* AIM OF THE TASK *
Where does the string "erase" occur in the records? Copy each line that holds it.
(SOURCE INFORMATION begins)
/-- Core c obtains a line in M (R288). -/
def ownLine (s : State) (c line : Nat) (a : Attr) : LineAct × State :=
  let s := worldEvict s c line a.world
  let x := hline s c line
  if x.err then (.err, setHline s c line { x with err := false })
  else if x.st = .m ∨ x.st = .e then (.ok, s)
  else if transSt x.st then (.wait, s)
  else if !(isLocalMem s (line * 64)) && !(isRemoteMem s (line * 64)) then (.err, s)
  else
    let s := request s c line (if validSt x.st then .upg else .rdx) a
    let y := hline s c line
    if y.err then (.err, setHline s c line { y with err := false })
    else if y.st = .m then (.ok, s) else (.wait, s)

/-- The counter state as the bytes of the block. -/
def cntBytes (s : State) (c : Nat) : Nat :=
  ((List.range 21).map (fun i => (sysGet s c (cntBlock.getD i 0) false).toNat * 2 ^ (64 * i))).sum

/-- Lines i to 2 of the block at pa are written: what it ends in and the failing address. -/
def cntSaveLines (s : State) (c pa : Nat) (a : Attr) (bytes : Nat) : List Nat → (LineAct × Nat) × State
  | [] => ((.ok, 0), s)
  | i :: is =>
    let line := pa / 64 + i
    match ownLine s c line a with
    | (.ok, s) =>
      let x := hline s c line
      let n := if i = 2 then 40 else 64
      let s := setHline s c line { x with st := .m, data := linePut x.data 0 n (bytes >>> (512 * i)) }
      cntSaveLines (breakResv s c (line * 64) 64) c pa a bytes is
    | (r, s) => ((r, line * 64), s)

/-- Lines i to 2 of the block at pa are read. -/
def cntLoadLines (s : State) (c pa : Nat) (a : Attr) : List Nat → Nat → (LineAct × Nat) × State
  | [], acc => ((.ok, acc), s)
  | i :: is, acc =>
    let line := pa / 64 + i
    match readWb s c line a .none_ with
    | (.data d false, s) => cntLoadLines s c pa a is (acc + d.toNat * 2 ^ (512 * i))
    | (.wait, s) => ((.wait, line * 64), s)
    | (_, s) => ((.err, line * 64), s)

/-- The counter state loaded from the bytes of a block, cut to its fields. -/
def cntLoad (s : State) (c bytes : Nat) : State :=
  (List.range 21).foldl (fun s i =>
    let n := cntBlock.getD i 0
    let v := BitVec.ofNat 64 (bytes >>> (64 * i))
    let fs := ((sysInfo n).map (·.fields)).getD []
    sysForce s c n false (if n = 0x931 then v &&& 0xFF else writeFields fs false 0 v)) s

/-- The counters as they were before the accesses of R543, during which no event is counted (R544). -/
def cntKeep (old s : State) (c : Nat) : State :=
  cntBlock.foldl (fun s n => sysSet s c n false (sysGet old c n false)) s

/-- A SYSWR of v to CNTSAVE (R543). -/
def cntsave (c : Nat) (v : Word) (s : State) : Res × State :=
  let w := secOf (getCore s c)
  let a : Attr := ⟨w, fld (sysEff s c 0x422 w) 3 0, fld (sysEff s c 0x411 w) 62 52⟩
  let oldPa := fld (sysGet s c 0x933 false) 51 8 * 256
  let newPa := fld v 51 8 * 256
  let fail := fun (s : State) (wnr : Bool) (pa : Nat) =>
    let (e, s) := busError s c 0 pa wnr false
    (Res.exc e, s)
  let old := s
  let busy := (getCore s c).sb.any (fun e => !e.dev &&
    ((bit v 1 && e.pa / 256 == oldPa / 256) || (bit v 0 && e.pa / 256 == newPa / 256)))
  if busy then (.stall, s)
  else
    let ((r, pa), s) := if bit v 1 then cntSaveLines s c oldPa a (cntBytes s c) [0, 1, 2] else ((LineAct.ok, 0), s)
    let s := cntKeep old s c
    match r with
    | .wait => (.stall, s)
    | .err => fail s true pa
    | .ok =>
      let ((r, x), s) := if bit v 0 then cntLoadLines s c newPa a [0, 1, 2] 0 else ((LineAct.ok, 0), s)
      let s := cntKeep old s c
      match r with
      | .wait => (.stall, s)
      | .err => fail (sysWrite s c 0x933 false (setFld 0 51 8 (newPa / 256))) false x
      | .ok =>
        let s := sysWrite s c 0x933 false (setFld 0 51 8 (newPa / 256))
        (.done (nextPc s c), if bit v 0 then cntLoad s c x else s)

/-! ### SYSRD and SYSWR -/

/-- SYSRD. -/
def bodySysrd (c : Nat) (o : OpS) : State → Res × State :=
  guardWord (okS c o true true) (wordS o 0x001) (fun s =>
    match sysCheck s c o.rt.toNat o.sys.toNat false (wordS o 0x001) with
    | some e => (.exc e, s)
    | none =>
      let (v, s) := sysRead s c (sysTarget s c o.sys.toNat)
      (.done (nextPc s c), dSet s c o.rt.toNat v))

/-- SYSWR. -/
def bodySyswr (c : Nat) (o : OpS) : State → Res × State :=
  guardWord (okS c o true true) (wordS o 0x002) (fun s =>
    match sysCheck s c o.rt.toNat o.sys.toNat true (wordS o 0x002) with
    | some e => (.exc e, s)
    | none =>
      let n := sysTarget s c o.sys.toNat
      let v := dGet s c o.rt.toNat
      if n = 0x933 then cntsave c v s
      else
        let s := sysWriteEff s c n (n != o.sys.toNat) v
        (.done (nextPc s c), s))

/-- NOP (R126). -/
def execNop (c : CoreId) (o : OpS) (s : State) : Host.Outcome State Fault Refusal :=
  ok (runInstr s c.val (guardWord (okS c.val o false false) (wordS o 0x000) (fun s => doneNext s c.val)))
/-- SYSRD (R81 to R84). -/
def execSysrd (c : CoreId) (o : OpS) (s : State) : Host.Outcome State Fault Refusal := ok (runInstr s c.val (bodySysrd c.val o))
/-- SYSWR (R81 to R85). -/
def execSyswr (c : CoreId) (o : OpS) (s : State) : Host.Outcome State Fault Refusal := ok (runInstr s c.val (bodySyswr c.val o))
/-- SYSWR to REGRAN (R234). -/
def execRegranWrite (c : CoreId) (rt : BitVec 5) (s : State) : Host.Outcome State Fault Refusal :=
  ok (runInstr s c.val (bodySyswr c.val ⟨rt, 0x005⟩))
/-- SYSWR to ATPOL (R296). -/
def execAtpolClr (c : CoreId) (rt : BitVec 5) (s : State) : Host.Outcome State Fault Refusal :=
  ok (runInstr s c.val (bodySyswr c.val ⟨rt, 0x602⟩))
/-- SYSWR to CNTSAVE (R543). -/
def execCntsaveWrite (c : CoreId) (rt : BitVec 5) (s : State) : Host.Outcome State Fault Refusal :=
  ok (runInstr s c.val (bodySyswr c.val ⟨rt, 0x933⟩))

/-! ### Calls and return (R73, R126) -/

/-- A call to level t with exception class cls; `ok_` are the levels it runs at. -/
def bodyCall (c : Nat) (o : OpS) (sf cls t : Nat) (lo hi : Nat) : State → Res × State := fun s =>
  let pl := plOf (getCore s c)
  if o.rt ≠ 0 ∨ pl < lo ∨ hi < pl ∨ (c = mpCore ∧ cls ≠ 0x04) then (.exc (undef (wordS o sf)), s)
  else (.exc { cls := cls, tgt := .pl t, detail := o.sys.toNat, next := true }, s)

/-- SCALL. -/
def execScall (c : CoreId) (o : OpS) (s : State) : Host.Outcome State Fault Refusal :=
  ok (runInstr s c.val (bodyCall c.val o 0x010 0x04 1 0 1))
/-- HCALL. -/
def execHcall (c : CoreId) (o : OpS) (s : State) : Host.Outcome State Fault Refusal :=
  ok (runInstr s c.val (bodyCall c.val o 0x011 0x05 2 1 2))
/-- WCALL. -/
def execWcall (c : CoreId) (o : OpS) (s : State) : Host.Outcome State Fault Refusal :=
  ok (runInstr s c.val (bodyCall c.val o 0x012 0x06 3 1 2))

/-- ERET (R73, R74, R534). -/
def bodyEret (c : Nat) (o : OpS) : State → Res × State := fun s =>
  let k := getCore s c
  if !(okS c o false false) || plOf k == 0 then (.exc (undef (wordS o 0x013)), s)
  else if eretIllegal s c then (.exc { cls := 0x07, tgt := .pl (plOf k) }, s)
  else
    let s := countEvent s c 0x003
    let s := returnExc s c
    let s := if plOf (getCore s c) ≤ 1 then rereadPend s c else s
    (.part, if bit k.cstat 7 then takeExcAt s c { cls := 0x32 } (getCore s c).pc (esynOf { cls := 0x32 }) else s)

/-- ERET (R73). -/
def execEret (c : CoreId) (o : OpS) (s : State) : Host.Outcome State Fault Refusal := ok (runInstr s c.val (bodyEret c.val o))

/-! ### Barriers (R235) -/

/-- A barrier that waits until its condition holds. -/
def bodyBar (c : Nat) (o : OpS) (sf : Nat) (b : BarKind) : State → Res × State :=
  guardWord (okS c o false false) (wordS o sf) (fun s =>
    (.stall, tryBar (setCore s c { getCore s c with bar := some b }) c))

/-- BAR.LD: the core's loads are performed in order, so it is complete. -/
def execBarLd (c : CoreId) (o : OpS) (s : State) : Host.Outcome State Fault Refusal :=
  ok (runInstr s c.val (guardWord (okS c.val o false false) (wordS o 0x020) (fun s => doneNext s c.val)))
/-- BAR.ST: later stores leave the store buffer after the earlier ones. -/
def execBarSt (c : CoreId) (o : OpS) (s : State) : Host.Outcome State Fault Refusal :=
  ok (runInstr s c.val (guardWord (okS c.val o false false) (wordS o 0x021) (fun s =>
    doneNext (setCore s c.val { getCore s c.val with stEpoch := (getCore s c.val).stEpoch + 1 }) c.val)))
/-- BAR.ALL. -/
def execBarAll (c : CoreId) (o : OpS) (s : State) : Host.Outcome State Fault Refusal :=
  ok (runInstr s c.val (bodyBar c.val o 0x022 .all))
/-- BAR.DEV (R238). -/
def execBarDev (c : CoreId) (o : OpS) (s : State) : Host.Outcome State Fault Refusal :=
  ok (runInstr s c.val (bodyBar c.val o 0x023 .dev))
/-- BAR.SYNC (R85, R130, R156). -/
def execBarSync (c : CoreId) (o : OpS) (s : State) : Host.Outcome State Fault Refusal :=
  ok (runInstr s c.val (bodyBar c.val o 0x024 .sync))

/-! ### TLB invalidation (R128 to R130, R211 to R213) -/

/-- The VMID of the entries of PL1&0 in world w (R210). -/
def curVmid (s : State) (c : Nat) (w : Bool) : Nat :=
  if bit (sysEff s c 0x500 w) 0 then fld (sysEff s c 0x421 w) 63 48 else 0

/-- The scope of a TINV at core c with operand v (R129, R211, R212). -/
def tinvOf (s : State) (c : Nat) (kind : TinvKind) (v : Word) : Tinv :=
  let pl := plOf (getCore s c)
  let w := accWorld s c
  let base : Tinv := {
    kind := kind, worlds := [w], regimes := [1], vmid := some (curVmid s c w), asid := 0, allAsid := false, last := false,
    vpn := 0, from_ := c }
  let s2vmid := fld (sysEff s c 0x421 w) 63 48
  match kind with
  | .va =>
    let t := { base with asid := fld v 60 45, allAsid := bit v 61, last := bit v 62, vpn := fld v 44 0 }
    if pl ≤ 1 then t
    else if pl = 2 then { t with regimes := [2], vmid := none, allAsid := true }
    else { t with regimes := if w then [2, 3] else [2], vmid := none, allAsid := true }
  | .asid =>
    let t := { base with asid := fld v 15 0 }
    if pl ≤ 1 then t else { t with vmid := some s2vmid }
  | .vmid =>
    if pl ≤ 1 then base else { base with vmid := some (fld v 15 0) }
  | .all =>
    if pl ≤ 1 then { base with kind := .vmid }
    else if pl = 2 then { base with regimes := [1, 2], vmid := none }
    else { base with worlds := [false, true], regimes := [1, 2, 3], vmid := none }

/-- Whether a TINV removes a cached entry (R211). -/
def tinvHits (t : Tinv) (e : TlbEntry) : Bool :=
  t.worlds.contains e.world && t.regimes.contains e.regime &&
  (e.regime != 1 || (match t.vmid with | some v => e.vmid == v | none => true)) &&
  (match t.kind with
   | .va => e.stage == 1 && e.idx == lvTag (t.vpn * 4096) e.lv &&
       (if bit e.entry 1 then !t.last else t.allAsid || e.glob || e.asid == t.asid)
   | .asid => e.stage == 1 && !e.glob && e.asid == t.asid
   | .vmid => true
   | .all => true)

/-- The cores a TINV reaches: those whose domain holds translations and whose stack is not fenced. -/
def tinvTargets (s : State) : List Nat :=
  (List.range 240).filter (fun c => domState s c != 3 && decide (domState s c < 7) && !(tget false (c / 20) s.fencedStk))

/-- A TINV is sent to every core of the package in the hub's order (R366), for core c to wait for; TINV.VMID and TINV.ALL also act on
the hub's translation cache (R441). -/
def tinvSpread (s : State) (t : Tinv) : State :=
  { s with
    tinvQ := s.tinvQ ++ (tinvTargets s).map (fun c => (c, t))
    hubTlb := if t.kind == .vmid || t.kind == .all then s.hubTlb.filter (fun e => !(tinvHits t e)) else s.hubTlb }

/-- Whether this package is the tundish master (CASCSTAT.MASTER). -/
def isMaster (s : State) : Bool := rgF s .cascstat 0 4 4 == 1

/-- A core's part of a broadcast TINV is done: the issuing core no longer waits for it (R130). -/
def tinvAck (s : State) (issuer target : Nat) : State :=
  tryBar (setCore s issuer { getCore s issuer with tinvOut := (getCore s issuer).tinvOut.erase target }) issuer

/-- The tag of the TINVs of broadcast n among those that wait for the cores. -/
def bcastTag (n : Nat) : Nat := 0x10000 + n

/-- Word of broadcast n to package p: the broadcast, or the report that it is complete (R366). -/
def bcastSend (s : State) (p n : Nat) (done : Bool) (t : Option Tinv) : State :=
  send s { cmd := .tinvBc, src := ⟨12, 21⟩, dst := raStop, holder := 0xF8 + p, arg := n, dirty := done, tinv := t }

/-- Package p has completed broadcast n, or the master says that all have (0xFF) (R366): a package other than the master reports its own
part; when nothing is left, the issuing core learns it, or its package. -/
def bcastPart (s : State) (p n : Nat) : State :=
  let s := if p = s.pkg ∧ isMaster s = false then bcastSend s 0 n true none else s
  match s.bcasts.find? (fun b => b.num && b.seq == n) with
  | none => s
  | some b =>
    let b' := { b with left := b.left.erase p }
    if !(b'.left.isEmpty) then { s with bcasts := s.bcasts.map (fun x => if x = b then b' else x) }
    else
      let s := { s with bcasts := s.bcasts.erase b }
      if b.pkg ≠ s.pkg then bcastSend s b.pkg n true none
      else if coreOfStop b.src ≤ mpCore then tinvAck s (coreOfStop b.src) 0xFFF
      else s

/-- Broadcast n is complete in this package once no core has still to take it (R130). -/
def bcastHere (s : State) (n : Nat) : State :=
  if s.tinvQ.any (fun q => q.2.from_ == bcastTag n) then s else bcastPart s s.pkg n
(SOURCE INFORMATION ends)
* FINAL ANSWER *
  tryBar (setCore s issuer { getCore s issuer with tinvOut := (getCore s issuer).tinvOut.erase target }) issuer
    let b' := { b with left := b.left.erase p }
      let s := { s with bcasts := s.bcasts.erase b }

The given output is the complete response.